— TASK REQUIREMENTS —
This task calls for copying every line in the data below that contains the word "Machine".

— GIVEN INFORMATION —
-=-=-

-- ==== Sys2Proof/Machine/Dispatch.lean ====
section
/-! DEFINITION. Machine/Dispatch.lean: the meaning of each command, one arm per constructor. -/

namespace Sys2Proof.Machine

-=-=-

— WRITTEN ANSWER —
-- ==== Sys2Proof/Machine/Dispatch.lean ====
/-! DEFINITION. Machine/Dispatch.lean: the meaning of each command, one arm per constructor. -/
namespace Sys2Proof.Machine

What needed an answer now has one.